Au même moment tout son bureau sur l’ordi a disparu et n’apparait Plus que depuis son iPhone.
Je ne sais pas si je suis claire... mais si vous avez une idée de pourquoi tout a disparu depuis cette configuration je suis preneuse.
Merci


----------



## gmaa (30 Septembre 2019)

Bonsoir,
Je pense qu'il faille ré-accéder à partir de l'iphone et refaire un transfert mail ou stockage


----------



## Nikki (1 Octobre 2019)

Pour être plus précise, ce sont les photos qui étaient stockées dans le mac et pas dans l’iphone qui ont disparu..


----------



## gmaa (1 Octobre 2019)

Il doit les voir sur iCloud depuis son Mac... et alors il les rapatrie.
Quant au pourquoi de la "disparition"…
Par ailleurs, pour conserver ce à quoi je tiens, je copie aussi sur des disques externes.
Une "chance" de plus…


----------



## Nicolarts (13 Octobre 2019)

J'ai eu le même expérience que toi, j'ai perdu beaucoup des photos avec le logiciel iPhoto et puis Photo alors j'ai donc arrêté les utiliser et j'ai arrêté stocker les photos sur iCloud. 

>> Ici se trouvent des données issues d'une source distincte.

/-- SHL, SHR, SAR (R98): clamp (MOD 000) or `.wrap` (MOD 001). -/
def shiftCount (mod : Nat) (b : Word) : Nat := if mod = 1 then b.toNat % 32 else min b.toNat 32
def shlWord (mod : Nat) (a b : Word) : Word := a <<< shiftCount mod b
def shrWord (mod : Nat) (a b : Word) : Word := a >>> shiftCount mod b
def sarWord (mod : Nat) (a b : Word) : Word := a.sshiftRight (shiftCount mod b)
/-- SHF (R98) on the value with b in its high half. -/
def shfWord (mod : Nat) (a b c : Word) : Word :=
  let v : Dword := b ++ a
  let n := if 2 ≤ mod then c.toNat % 32 else min c.toNat 32
  if mod % 2 = 0 then hi32 (v <<< n) else lo32 (v >>> n)

/-- BFE (R99): `.n32` (MOD 000) or `.s32` (MOD 001). -/
def bfeWord (mod : Nat) (a b c : Word) : Word :=
  let p := min (b.toNat % 256) 32
  let k := min (c.toNat % 256) (32 - p)
  let v := a.toNat / 2 ^ p % 2 ^ k
  if mod = 1 ∧ k ≠ 0 ∧ v.testBit (k - 1) then BitVec.ofInt 32 ((v : Int) - 2 ^ k) else BitVec.ofNat 32 v
/-- BFI (R99). -/
def bfiWord (a b c : Word) : Word :=
  let p := min (c.toNat % 256) 32
  let k := min (c.toNat / 256 % 256) (32 - p)
  let m : Word := BitVec.ofNat 32 ((2 ^ k - 1) * 2 ^ p)
  (b &&& ~~~m) ||| ((a <<< p) &&& m)

/-- POPC, CLZ, BREV (R100). -/
def popcWord (a : Word) : Word := BitVec.ofNat 32 ((List.range 32).filter (fun i => a.getLsbD i)).length
def clzWord (a : Word) : Word := BitVec.ofNat 32 (if a = 0 then 32 else 31 - Nat.log2 a.toNat)
def brevWord (a : Word) : Word :=
  BitVec.ofNat 32 ((List.range 32).foldl (fun v i => if a.getLsbD i then v + 2 ^ (31 - i) else v) 0)

/-- LEA (R101): b extended, `.s32` (MOD 000) or `.n32` (MOD 001), shifted left by SUB. -/
def leaPair (mod k : Nat) (a : Dword) (b : Word) : Dword :=
  a + ((if mod = 0 then b.signExtend 64 else b.setWidth 64) <<< k)

/-- MOVI (R102): IMM32, sign-extended to a pair with `.64`. -/
def moviWords (mod : Nat) (imm : Word) : List Word :=
  if mod = 1 then pairWords (imm.signExtend 64) else [imm]

/-- NOP (R103). -/
def performNop (_f : Fields) (_pc : Dword) (_ms : Members) (s : State) : Res := .ok s
def execNop (f : Fields) (s : State) : Host.Outcome State Fault Refusal := issue 0x000 f (performNop f) s

/-- IADD (R91). -/
def performIadd (f : Fields) : Dword → Members → State → Res :=
  perLane (some 4) (if f.mod = 3 then 2 else 1) (fun t c x l => addWords f.mod.toNat (opA t c x f l) (opB t c x f l)) f
def execIadd (f : Fields) (s : State) : Host.Outcome State Fault Refusal := issue 0x001 f (performIadd f) s

/-- ISUB (R91). -/
def performIsub (f : Fields) : Dword → Members → State → Res :=
  perLane (some 4) (if f.mod = 3 then 2 else 1) (fun t c x l => subWords f.mod.toNat (opA t c x f l) (opB t c x f l)) f
def execIsub (f : Fields) (s : State) : Host.Outcome State Fault Refusal := issue 0x002 f (performIsub f) s

/-- IADD64 (R91). -/
def performIadd64 (f : Fields) : Dword → Members → State → Res :=
  perLane (some 4) 2 (fun t c x l => pairWords (add64 f.mod.toNat (pairA t c x f l) (pairB t c x f l))) f
def execIadd64 (f : Fields) (s : State) : Host.Outcome State Fault Refusal := issue 0x003 f (performIadd64 f) s

/-- ISUB64 (R91). -/
def performIsub64 (f : Fields) : Dword → Members → State → Res :=
  perLane (some 4) 2 (fun t c x l => pairWords (sub64 f.mod.toNat (pairA t c x f l) (pairB t c x f l))) f
def execIsub64 (f : Fields) (s : State) : Host.Outcome State Fault Refusal := issue 0x004 f (performIsub64 f) s

/-- IMUL (R92). -/
def performImul (f : Fields) : Dword → Members → State → Res :=
  perLane (some 6) 1 (fun t c x l => [opA t c x f l * opB t c x f l]) f
def execImul (f : Fields) (s : State) : Host.Outcome State Fault Refusal := issue 0x005 f (performImul f) s

/-- IMULH (R92). -/
def performImulh (f : Fields) : Dword → Members → State → Res :=
  perLane (some 6) 1 (fun t c x l => [mulHigh f.mod.toNat (opA t c x f l) (opB t c x f l)]) f
def execImulh (f : Fields) (s : State) : Host.Outcome State Fault Refusal := issue 0x006 f (performImulh f) s

/-- IMAD (R92). -/
def performImad (f : Fields) : Dword → Members → State → Res :=
  perLane (some 6) 1 (fun t c x l => [opA t c x f l * opB t c x f l + opC t c x f l]) f
def execImad (f : Fields) (s : State) : Host.Outcome State Fault Refusal := issue 0x007 f (performImad f) s

/-- IMADW (R92). -/
def performImadw (f : Fields) : Dword → Members → State → Res :=
  perLane (some 6) 2 (fun t c x l => pairWords (madWide f.mod.toNat (opA t c x f l) (opB t c x f l) (pairC t c x f l))) f
def execImadw (f : Fields) (s : State) : Host.Outcome State Fault Refusal := issue 0x008 f (performImadw f) s

/-- IMIN (R93). -/
def performImin (f : Fields) : Dword → Members → State → Res :=
  perLane (some 4) 1 (fun t c x l => [minWord f.mod.toNat (opA t c x f l) (opB t c x f l)]) f
def execImin (f : Fields) (s : State) : Host.Outcome State Fault Refusal := issue 0x009 f (performImin f) s

/-- IMAX (R93). -/
def performImax (f : Fields) : Dword → Members → State → Res :=
  perLane (some 4) 1 (fun t c x l => [maxWord f.mod.toNat (opA t c x f l) (opB t c x f l)]) f
def execImax (f : Fields) (s : State) : Host.Outcome State Fault Refusal := issue 0x00A f (performImax f) s

/-- IABS (R93). -/
def performIabs (f : Fields) : Dword → Members → State → Res :=
  perLane (some 4) 1 (fun t c x l => [absWord f.mod.toNat (opA t c x f l)]) f
def execIabs (f : Fields) (s : State) : Host.Outcome State Fault Refusal := issue 0x00B f (performIabs f) s

/-- IDIV (R94). -/
def performIdiv (f : Fields) : Dword → Members → State → Res :=
  perLane none 1 (fun t c x l => [divWord f.mod.toNat (opA t c x f l) (opB t c x f l)]) f
def execIdiv (f : Fields) (s : State) : Host.Outcome State Fault Refusal := issue 0x00C f (performIdiv f) s

/-- IREM (R94). -/
def performIrem (f : Fields) : Dword → Members → State → Res :=
  perLane none 1 (fun t c x l => [remWord f.mod.toNat (opA t c x f l) (opB t c x f l)]) f
def execIrem (f : Fields) (s : State) : Host.Outcome State Fault Refusal := issue 0x00D f (performIrem f) s

/-- ICMP (R95). -/
def performIcmp (f : Fields) : Dword → Members → State → Res :=
  perLane (some 4) 1 (fun t c x l => [boolWord (cmpHolds f.mod.toNat (opA t c x f l) (opB t c x f l))]) f
def execIcmp (f : Fields) (s : State) : Host.Outcome State Fault Refusal := issue 0x00E f (performIcmp f) s

/-- SEL (R96). -/
def performSel (f : Fields) : Dword → Members → State → Res :=
  perLane (some 4) 1 (fun t c x l => [selWord (opA t c x f l) (opB t c x f l) (opC t c x f l)]) f
def execSel (f : Fields) (s : State) : Host.Outcome State Fault Refusal := issue 0x00F f (performSel f) s

/-- AND (R97). -/
def performAnd (f : Fields) : Dword → Members → State → Res :=
  perLane (some 4) 1 (fun t c x l => [opA t c x f l &&& opB t c x f l]) f
def execAnd (f : Fields) (s : State) : Host.Outcome State Fault Refusal := issue 0x010 f (performAnd f) s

Je fais manuellement classer les photos/videos sur les bons dossiers et les copies vers mon disque dur externe et celle que un cloud qui n'a rien à voir avec Apple, c'est comme ça, je ne perds plus !


----------



## Macounette (13 Octobre 2019)

Perso je fais ceinture et bretelles, importation avec Photo et sauvegarde des fichiers photo avec iMazing sur le Mac, puis sur notre NAS via TimeMachine. Je n'utilise pas iCloud Photos justement pour éviter ce genre de truc.


----------